[Start of Attachment]

-- ==== Sys2Proof/Machine/Operands.lean ====
section
/-! DEFINITION. Vector lengths and elements, effective addresses (30_encoding.md R49 to R53), the source value (41_vgetexpps.md R84) and the
writemask (R85). -/

namespace Sys2Proof.Machine

/-! ### Vector lengths and elements -/

/-- KL, the number of elements (00_scope.md R7). -/
def kl : VecLen → Nat
  | .v128 => 4
  | .v256 => 8
  | .v512 => 16

/-- VL in bits. -/
def vlBits (vl : VecLen) : Nat := 32 * kl vl

/-- VL/8, the bytes of a full-vector memory operand (20_memory.md R31). -/
def vlBytes (vl : VecLen) : Nat := 4 * kl vl

/-- Element `j`: bits 32j+31..32j (00_scope.md R8). -/
def lane (v : ZmmVal) (j : Nat) : Elem := v.extractLsb' (32 * j) 32

/-- The value whose elements 0..n-1 are `f 0` .. `f (n-1)` and whose other bits are 0. -/
def packLanes : Nat → (Nat → Elem) → ZmmVal
  | 0, _ => 0
  | n + 1, f => packLanes n f ||| ((f n).setWidth 512 <<< (32 * n))

/-- `v[VL-1:0]`, zero-extended (41_vgetexpps.md R84). -/
def lowBits (vl : VecLen) (v : ZmmVal) : ZmmVal := (v.setWidth (vlBits vl)).setWidth 512

/-! ### Effective addresses -/

/-- The displacement term; a one-byte displacement counts in units of `n` (30_encoding.md R52, R53). -/
def dispTerm (n : Nat) : Disp → Addr
  | .none => 0
  | .disp8 d => BitVec.ofNat 64 n * d.signExtend 64
  | .disp32 d => d.signExtend 64

/-- The index term `gpr[ix] * 2^scale`, or 0 (30_encoding.md R50). -/
def indexTerm (s : State) : Index → Addr
  | .none => 0
  | .scaled r scale => s.readGpr r <<< scale.toNat

/-- The effective address, modulo 2^64, of an operand of an instruction `len` bytes long whose disp8 scale is `n`
(30_encoding.md R49, R50, R51). -/
def effectiveAddress (n len : Nat) (s : State) : MemOp → Addr
  | .base r disp => s.readGpr r + dispTerm n disp
  | .ripRel d => s.nextRip len + d.signExtend 64
  | .sib r ix disp => s.readGpr r + indexTerm s ix + dispTerm n disp
  | .sibNoBase ix d => indexTerm s ix + d.signExtend 64

/-! ### The source -/

/-- The decoded source: `Reg(s)` or `Mem(EA, bcst)` (30_encoding.md R62). -/
inductive Source where
  | reg (r : VReg)
  | mem (ea : Addr) (bcst : Bool)
deriving DecidableEq, Repr

/-- The source of a full-vector memory form; N = VL/8 (30_encoding.md R53; 20_memory.md R31). -/
def fullSource (vl : VecLen) (len : Nat) (s : State) (m : MemOp) : Source :=
  .mem (effectiveAddress (vlBytes vl) len s m) false

/-- The source of a broadcast form; N = 4 (30_encoding.md R53; 20_memory.md R32). -/
def bcstSource (len : Nat) (s : State) (m : MemOp) : Source :=
  .mem (effectiveAddress 4 len s m) true

/-- The bytes a memory source reads: VL/8, or 4 for a broadcast (20_memory.md R31, R32). -/
def readSize (vl : VecLen) (bcst : Bool) : Nat := if bcst then 4 else vlBytes vl

/-- `SourceValue(VL, src)`; an error is the `MemFault(EA, n)` raised (41_vgetexpps.md R84). The mask plays no part (20_memory.md R38). -/
def sourceValue (vl : VecLen) (s : State) : Source → Except (Addr × Nat) ZmmVal
  | .reg r => .ok (lowBits vl (s.readZmm r))
  | .mem ea bcst =>
    match s.mem.readRange ea (readSize vl bcst) with
    | none => .error (ea, readSize vl bcst)
    | some bs =>
      .ok (if bcst then packLanes (kl vl) (fun _ => (packBytes bs).setWidth 32) else packBytes bs)

/-! ### The writemask -/

/-- Element `j` is computed: there is no writemask, or bit `j` of the selected opmask register is 1 (41_vgetexpps.md R85). -/
def selected (s : State) (aaa : KReg) (j : Nat) : Bool := aaa == 0 || (s.readK aaa).getLsbD j

end Sys2Proof.Machine
end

[End of Attachment]

- _Description of the task_
In the listing above, locate the line with "R53; 20_memory.md R31). -/" and the line with "def readSize (vl", then extract exactly those lines and every line between them, and nothing more.

- _Response below_
/-- The source of a full-vector memory form; N = VL/8 (30_encoding.md R53; 20_memory.md R31). -/
def fullSource (vl : VecLen) (len : Nat) (s : State) (m : MemOp) : Source :=
  .mem (effectiveAddress (vlBytes vl) len s m) false

/-- The source of a broadcast form; N = 4 (30_encoding.md R53; 20_memory.md R32). -/
def bcstSource (len : Nat) (s : State) (m : MemOp) : Source :=
  .mem (effectiveAddress 4 len s m) true

/-- The bytes a memory source reads: VL/8, or 4 for a broadcast (20_memory.md R31, R32). -/
def readSize (vl : VecLen) (bcst : Bool) : Nat := if bcst then 4 else vlBytes vl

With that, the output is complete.